## Provided records

/-- WINDOW_BOUND_SAMPLE (R143, R156, R178): the voltages in mV of the terminals on P and N and of the supply terminal,
and its loop switch current in µA. A sample of a dedicated converter serves all its windows. -/
def execWindowBoundSample (c : Conv) (st : Stage) (p n vts ir : BitVec 16) (late : Bool) (s : State) : Out :=
  let k := c.val
  let w : WinSample := ⟨p.toInt, n.toInt, vts.toInt, ir.toNat⟩
  let all := s.dedicated k
  let s := s.modConv k fun v =>
    { v with
      lastSample := some (s.tbc, w)
      stages := v.stages.zipIdx.map fun y =>
        if y.1.phase = .window ∧ (all ∨ y.2 = st.val) then { y.1 with samples := addSample w y.1.samples } else y.1
      checks := v.checks.map fun r =>
        if all ∨ (r.stage = st.val ∧ (s.stage k st.val).phase ≠ .window) then
          { r with samples := addSample w r.samples } else r }
  .next (
    if late then
      ((s.satInc A.svcLateCnt F.svcLateCnt_count).event A.svcStatus F.svcStatus_late).report 35 (s.svcFor k)
    else s)

/-! ## Results -/

/-- The status of a raw result under R143, R160 and R163, in the precedence of R169. -/
def State.rawStatus (s : State) (d : Desc) (r : RawResult) : Nat :=
  let cm := s.cmStatus d r.range r.compl r.otFail r.samples
  if cm ≠ stOk then cm
  else if r.ranging then stRanging
  else if r.ovl && d.kind != 3 then stOverrange
  else stOk

/-- The pair's point ends after its first window, whose status fixes the outcome: no second window runs (R135). -/
def State.endPair (s : State) (c st p : Nat) : State :=
  let x := s.stage c st
  if x.slot = some p ∧ x.second ∧ (x.phase = .steep ∨ x.phase = .ready) then
    ((s.freeSources c (s.desc p)).putStage c st
      { StageSt.reset with slot := some p, range := x.range, freed := s.tbc }).cycleCheck c
  else s

/-- A stage that still serves point p keeps the first window of its pair. -/
def keepFirst (p : Nat) (h : FirstHalf) (x : StageSt) : StageSt :=
  if x.slot = some p then { x with first := some h } else x

/-- CM_CHECK_DONE (R135, R143, R169, R170, R220): the check of the oldest raw result of the stage finishes, and its
result is posted; the first window of a pair waits for the second. -/
def execCmCheckDone (c : Conv) (st : Stage) (s : State) : Out :=
  let n := c.val
  .next (
    match (s.conv n).checks.find? fun r => r.stage == st.val with
    | none => s
    | some r =>
      let s := s.modConv n fun v => { v with checks := v.checks.erase r }
      let d := r.desc
      let status := s.rawStatus d r
      if d.pair && !r.second then
        if status = stCmFault ∨ status = stOpen then
          (s.postResult d r status r.code 1).endPair n st.val r.slot
        else
          s.modConv n fun v => { v with stages := v.stages.modify st.val (keepFirst r.slot ⟨status, r.code, r.range⟩) }
      else
        match (if d.pair then (s.stage n st.val).first.or r.first else none) with
        | none => s.postResult d r status r.code 1
        | some f =>
          let code := if d.form = 4 then f.code - r.code else f.code + r.code
          s.postResult d r (worseStatus f.status status) code 2)
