-- ==== Sys2Proof/Machine/Images.lean ====
section
/-! DEFINITION. Program images: their format, what a lane image declares, and the checks of R335 from FORMAT to CODE
(R321 to R334). -/

namespace Sys2Proof.Machine

/-- A refusal: reason and detail (*Table: Image refusal reasons*). -/
abbrev Refused := Nat × Nat

/-- The first refusal of a list of checks. -/
def firstRefusal (cs : List (Option Refused)) : Option Refused :=
  match cs.filterMap id with
  | [] => none
  | r :: _ => some r

/-- A refusal with the lowest of the failing items, where there is one (R335). -/
def lowest (reason : Nat) (bad : List Nat) : Option Refused :=
  match bad.min? with
  | none => none
  | some d => some (reason, d)

/-- A section table entry (R323). -/
structure Sect where
  typ : Nat
  flags : Nat
  off : Nat
  len : Nat
  crc : Nat
  deriving DecidableEq, Repr

/-- The image's bytes cut to the section. -/
def Sect.bytes (b : List Byte) (x : Sect) : List Byte := (b.drop x.off).take x.len

/-- The header (*Table: Image header*). -/
def imageHeader (b : List Byte) : List Byte := slice b 0 256

/-- The section table. -/
def sections (b : List Byte) : List Sect :=
  let t := b.drop 256
  (List.range (leAt b 0x0A 2)).map fun i =>
    ⟨leAt t (16 * i) 2, leAt t (16 * i + 2) 2, leAt t (16 * i + 4) 4, leAt t (16 * i + 8) 4, leAt t (16 * i + 12) 4⟩

/-- The bytes of the section of a type; empty where there is none. -/
def sectBytes (b : List Byte) (typ : Nat) : List Byte :=
  match (sections b).find? fun x => x.typ == typ with
  | none => []
  | some x => x.bytes b

/-- Whether a type is one of the sections of a KIND (*Table: Lane image sections*, *Table: Management image sections*). -/
def knownSect (kind typ : Nat) : Bool :=
  if kind = 1 then decide (1 ≤ typ ∧ typ ≤ 9)
  else if kind = 2 then decide (typ = 1 ∨ typ = 5 ∨ typ = 9)
  else false

/-- Types a KIND requires. -/
def requiredSects (kind : Nat) : List Nat := if kind = 1 then [1, 2, 3, 4, 6] else if kind = 2 then [1] else []

/-- Whether a section of a known type has a length its table allows. -/
def sectLenOk (kind typ n : Nat) : Bool :=
  match typ with
  | 1 => decide (4 ≤ n) && decide (n ≤ if kind = 1 then 262144 else 229376) && decide (n % 4 = 0)
  | 2 => decide (n = 1024)
  | 3 => decide (n = 4096)
  | 4 => decide (n % 20 = 0 ∧ 20 ≤ n ∧ n ≤ 5120)
  | 5 => decide (n % 4 = 0)
  | 6 => decide (n = 3072)
  | 7 => decide (n % 12 = 0 ∧ 12 ≤ n ∧ n ≤ 3072)
  | 8 => decide (n = 32)
  | _ => true

/-- Whether n bytes from offset i are 0. -/
def zeroAt (b : List Byte) (i n : Nat) : Bool := decide (leAt b i n = 0)

/-- Whether the header bytes and bits the format marks 0 are 0 (R322, R325). -/
def headerZeros (h : List Byte) : Bool :=
  let lane := leAt h 6 1 ≠ 2
  decide (0 < leAt h 5 1) ||
    (zeroAt h 0x16 2 && zeroAt h 0x2B 1 && zeroAt h 0x36 2 && zeroAt h 0x3C 4 && zeroAt h 0x80 124
      && (lane || zeroAt h 0x20 0x20))

/-- Whether the header is in format (R321, R322, R325), of an image of `n` bytes. -/
def headerOkFor (h : List Byte) (n : Nat) : Bool :=
  decide (h.take 4 = [0x53#8, 0x52#8, 0x4E#8, 0x49#8]) && decide (leAt h 4 1 = 1) && decide (leAt h 8 2 = 0x100)
    && decide (1 ≤ leAt h 0x0A 2 ∧ leAt h 0x0A 2 ≤ 32) && decide (leAt h 0x0C 4 = n ∧ n % 4 = 0)
    && decide (256 + 16 * leAt h 0x0A 2 + 64 ≤ n) && decide (leAt h 7 1 ≠ 0)
    && decide (leAt h 0xFC 4 = (crc32c (h.take 252)).toNat) && headerZeros h
    && decide (leAt h 0x20 8 < 2 ^ 48 ∧ leAt h 0x28 1 < 64 ∧ leAt h 0x29 1 < 16 ∧ leAt h 0x2A 1 < 2)

/-- Whether section x is in format beside the others (R323). -/
def sectOk (b : List Byte) (kind : Nat) (all : List Sect) (x : Sect) : Bool :=
  let lo := 256 + 16 * all.length
  let hi := b.length - 64
  decide (x.off % 4 = 0 ∧ lo ≤ x.off ∧ x.off + x.len ≤ hi ∧ x.flags < 2)
    && (all.filter fun y => y != x && decide (x.off < y.off + y.len ∧ y.off < x.off + x.len)).isEmpty
    && decide ((all.filter fun y => y.typ == x.typ).length = 1)
    && decide (x.crc = (crc32c (x.bytes b)).toNat)
    && (!knownSect kind x.typ || sectLenOk kind x.typ x.len)
    && (!(requiredSects kind).contains x.typ || decide (x.flags = 1))

/-- The check FORMAT (R321 to R325). -/
def checkFormat (b : List Byte) : Option Refused :=
  let h := imageHeader b
  if !headerOkFor h b.length then some (1, 0)
  else
    let kind := leAt h 6 1
    let all := sections b
    lowest 1 (((all.filter fun x => !sectOk b kind all x).map (·.typ))
      ++ (requiredSects kind).filter fun t => !all.any fun x => x.typ == t)

/-- The check SIGNATURE (R324, R544, R545). -/
def State.checkSignature (s : State) (b : List Byte) : Option Refused :=
  let pub := slice b 0x60 32
  let hash := (List.range 8).flatMap fun j => wordBytes (s.reg (A.idKeyhash j))
  let keyOk := !s.bit A.idFuse F.idFuse_keyset || sha256 pub == hash
  if keyOk && ed25519 pub (b.take (b.length - 64)) (b.drop (b.length - 64)) then none else some (2, 0)

/-- The checks KIND and ISA (R326). -/
def State.checkKind (s : State) (b : List Byte) (kind : Nat) : Option Refused :=
  let k := leAt b 6 1
  let isa := leAt b 7 1
  let part := if kind = 1 then s.fld A.idIsa F.idIsa_isa else s.fld A.idIsa F.idIsa_isam
  if k ≠ kind then some (3, k) else if part < isa then some (4, isa) else none

/-- The check UNKNOWN (R323). -/
def checkUnknown (b : List Byte) (kind : Nat) : Option Refused :=
  lowest 5 (((sections b).filter fun x => !knownSect kind x.typ && x.flags == 1).map (·.typ))

/-- The check RESOURCE (R8). -/
def State.checkResource (s : State) (b : List Byte) : Option Refused :=
  if 2 ^ s.terms ≤ leAt b 0x20 8 then some (6, 0x20)
  else if 2 ^ (s.terms / 8) ≤ leAt b 0x28 1 then some (6, 0x28)
  else if 4 ≤ leAt b 0x29 1 ∧ !s.bit A.idVariant variantCan then some (6, 0x29)
  else if leAt b 0x2A 1 = 1 ∧ !s.bit A.idVariant variantPanel then some (6, 0x2A)
  else none

/-! ## Sections -/

/-- The blocks of a KEEPINIT section (R330), and the ADDR of a block that is not in format. -/
def keepBlocks : Nat → List Byte → List KeepBlock × Option Nat
  | 0, _ => ([], none)
  | fuel + 1, b =>
    if b.isEmpty then ([], none)
    else
      let n := leAt b 2 2
      if b.length < 8 + 4 * n ∨ n = 0 ∨ 3 < leAt b 4 1 ∨ leAt b 5 3 ≠ 0 then ([], some (leAt b 0 2))
      else
        let x := keepBlocks fuel (b.drop (8 + 4 * n))
        (⟨leAt b 0 2, Tag.ofCode (leAt b 4 1), bytesWords (slice b 8 (4 * n))⟩ :: x.1, x.2)

/-- The blocks of an image's KEEPINIT section. -/
def imageBlocks (b : List Byte) : List KeepBlock × Option Nat :=
  let k := sectBytes b 5
  keepBlocks (k.length / 4 + 1) k

/-- Thread t's entry of the thread table (R327). -/
def threadEntry (b : List Byte) (t : Nat) : ThreadEntry :=
  ⟨leAt b (8 * t) 2, leAt b (8 * t + 2) 3, decide (leAt b (8 * t + 5) 1 % 2 = 1)⟩

/-- Thread t's entry of TXNDECL (R332). -/
def txnDecl (b : List Byte) (t : Nat) : TxnDecl :=
  let d := slice b (24 * t) 24
  let fl := leAt d 18 2
  ⟨BitVec.ofNat 64 (leAt d 0 8), BitVec.ofNat 64 (leAt d 8 8), BitVec.ofNat 16 (leAt d 16 2),
    decide (fl % 2 = 1), decide (fl / 2 % 2 = 1), decide (fl / 4 % 2 = 1), decide (fl / 8 % 2 = 1)⟩

/-- Entry i of REGDECL (R333). -/
def regDecl (b : List Byte) (i : Nat) : RegDecl :=
  let d := slice b (12 * i) 12
  ⟨leAt d 0 1, decide (leAt d 1 1 % 2 = 1), decide (leAt d 1 1 / 2 % 2 = 1), leAt d 4 4, leAt d 8 4⟩

/-- What a lane image declares (R322, R327 to R333). -/
def parseImage (b : List Byte) : Image :=
  let h := imageHeader b
  let rings := sectBytes b 3
  let km := sectBytes b 4
  let rd := sectBytes b 7
  let txn := sectBytes b 6
  let th := sectBytes b 2
  { isa := leAt h 7 1
    version := BitVec.ofNat 32 (leAt h 0x10 4)
    lineage := leAt h 0x14 2
    terms := BitVec.ofNat 64 (leAt h 0x20 8)
    groups := BitVec.ofNat 8 (leAt h 0x28 1)
    ports := BitVec.ofNat 8 (leAt h 0x29 1)
    panel := decide (leAt h 0x2A 1 = 1)
    abase := leAt h 0x2C 2
    gbase := leAt h 0x2E 2
    zbase := leAt h 0x30 2
    nalm := leAt h 0x32 2
    ngrp := leAt h 0x34 1
    nzone := leAt h 0x35 1
    code := bytesWords (sectBytes b 1)
    threads := (List.range 128).map (threadEntry th)
    posters := (List.range 128).map fun r => BitVec.ofNat 128 (leAt rings (32 * r) 16)
    takers := (List.range 128).map fun r => BitVec.ofNat 128 (leAt rings (32 * r + 16) 16)
    regions := (List.range (km.length / 20)).map fun i =>
      ⟨leAt km (20 * i) 2, leAt km (20 * i + 2) 2, BitVec.ofNat 128 (leAt km (20 * i + 4) 16)⟩
    keepInit := (imageBlocks b).1
    decls := (List.range 128).map (txnDecl txn)
    regDecls := (List.range (rd.length / 12)).map (regDecl rd)
    restore := BitVec.ofNat 256 (leNat (sectBytes b 8)) }

/-! ## The check MAP -/

/-- Threads whose entry is not as R327 requires; thread 0 where none has a budget. -/
def Image.badThreads (im : Image) (b : List Byte) : List Nat :=
  let th := sectBytes b 2
  let bad := (List.range 128).filter fun t =>
    let e := threadEntry th t
    decide (2 ≤ leAt th (8 * t + 5) 1 ∨ leAt th (8 * t + 6) 2 ≠ 0 ∨ 4194303 < e.budget)
      || (if e.budget = 0 then decide (leAt th (8 * t) 8 ≠ 0) else decide (im.code.length ≤ e.entry))
  if im.threads.all fun e => e.budget == 0 then 0 :: bad else bad

/-- The threads with a budget, as a mask. -/
def Image.live (im : Image) : BitVec 128 :=
  BitVec.ofNat 128 (im.threads.zipIdx.foldl (fun n x => if x.1.budget = 0 then n else n + 2 ^ x.2) 0)

/-- Rings whose masks are not as R328 requires. -/
def Image.badRings (im : Image) : List Nat :=
  (List.range 128).filter fun r =>
    let p := im.posters.getD r 0
    let k := im.takers.getD r 0
    decide ((96 ≤ r ∧ p ≠ 0) ∨ (117 ≤ r ∧ k ≠ 0) ∨ (p ||| k) &&& ~~~im.live ≠ 0)

/-- Whether word `a` lies in a region. -/
def Image.inRegion (im : Image) (a : Nat) : Bool :=
  im.regions.any fun r => decide (r.first ≤ a) && decide (a < r.first + r.count)

/-- Whether `n` records of `size` words at `base` lie wholly within one region (R329). -/
def Image.areaOk (im : Image) (base n size : Nat) : Bool :=
  decide (n = 0) || im.regions.any fun r => decide (r.first ≤ base) && decide (base + size * n ≤ r.first + r.count)

/-- Keep addresses of what R329, R330 and R385 refuse: regions, record areas and KEEPINIT blocks. -/
def Image.badKeep (im : Image) (b : List Byte) : List Nat :=
  let rs := im.regions.zipIdx
  let regions := rs.filterMap fun x =>
    let r := x.1
    let overlaps := rs.any fun y =>
      decide (y.2 ≠ x.2) && decide (r.first < y.1.first + y.1.count) && decide (y.1.first < r.first + r.count)
    if decide (r.count = 0 ∨ 32768 < r.first + r.count) || overlaps then some r.first else none
  let areas :=
    [(im.abase, im.nalm, 8, 1024), (im.gbase, im.ngrp, 16, 64), (im.zbase, im.nzone, 16, 16)].filterMap fun x =>
      if x.2.2.2 < x.2.1 ∨ !im.areaOk x.1 x.2.1 x.2.2.1 then some x.1 else none
  let ks := im.keepInit.zipIdx
  let blocks := ks.filterMap fun x =>
    let k := x.1
    let overlaps := ks.any fun y =>
      decide (y.2 ≠ x.2) && decide (k.addr < y.1.addr + y.1.vals.length) && decide (y.1.addr < k.addr + k.vals.length)
    if overlaps || (List.range k.vals.length).any (fun i => !im.inRegion (k.addr + i)) then some k.addr else none
  regions ++ areas ++ blocks ++ (imageBlocks b).2.toList

/-- The check MAP: threads, then rings, then keep addresses (R327 to R330, R385). -/
def Image.checkMap (im : Image) (b : List Byte) : Option Refused :=
  firstRefusal [lowest 7 (im.badThreads b), lowest 7 im.badRings, lowest 7 (im.badKeep b)]

/-! ## The check DECL -/

/-- The check DECL (R332, R333). -/
def Image.checkDecl (im : Image) (b : List Byte) : Option Refused :=
  let txn := sectBytes b 6
  let rd := sectBytes b 7
  let threads := (List.range 128).filter fun t =>
    let d := txnDecl txn t
    let before := (im.decls.take t).foldl (fun m x => m ||| x.outputs) 0
    decide (d.outputs &&& (before ||| ~~~im.terms) ≠ 0 ∨ 2 ^ 55 ≤ d.segments.toNat
        ∨ 2 ^ im.nzone ≤ d.zones.toNat ∨ 16 ≤ leAt txn (24 * t + 18) 2 ∨ leAt txn (24 * t + 20) 4 ≠ 0)
      || (!im.panel && decide (d.segments ≠ 0))
      || ((d.regRead || d.regWrite) && !im.regDecls.any fun x => x.thread == t)
  let ranges := (List.range im.regDecls.length).filterMap fun i =>
    let x := regDecl rd i
    let ok := decide (x.thread < 128 ∧ leAt rd (12 * i + 1) 1 < 4 ∧ leAt rd (12 * i + 2) 2 = 0
      ∧ x.base % 4 = 0 ∧ x.limit % 4 = 0 ∧ x.base ≤ x.limit)
    if ok then none else some x.thread
  lowest 8 (threads ++ ranges)

/-- The check CODE (R334). -/
def Image.checkCode (im : Image) : Option Refused :=
  match im.codeFails with
  | none => none
  | some a => some (9, a)

/-- Verification of the bytes of a slot of a kind, 1 lane program or 2 management: the first check that fails (R335,
R544). -/
def State.verifyImage (s : State) (kind : Nat) (b : List Byte) : Option Refused :=
  match checkFormat b with
  | some r => some r
  | none =>
    match firstRefusal [s.checkSignature b, s.checkKind b kind, checkUnknown b kind] with
    | some r => some r
    | none =>
      if kind = 2 then none
      else
        let im := parseImage b
        firstRefusal [s.checkResource b, im.checkMap b, im.checkDecl b, im.checkCode]

/-- The first thread whose budget does not fit a slot ceiling; where every one fits and the sum does not, thread 0. -/
def Image.overBudget (im : Image) (ceil : Nat) : Option Nat :=
  match (im.threads.zipIdx.filterMap fun x => if ceil < x.1.budget then some x.2 else none).min? with
  | some t => some t
  | none => if 128 * ceil < (im.threads.map (·.budget)).sum then some 0 else none

end Sys2Proof.Machine
end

## What you should do
Take from the entries every line that has the string "knownSect".

## Solution
def knownSect (kind typ : Nat) : Bool :=
    && (!knownSect kind x.typ || sectLenOk kind x.typ x.len)
  lowest 5 (((sections b).filter fun x => !knownSect kind x.typ && x.flags == 1).map (·.typ))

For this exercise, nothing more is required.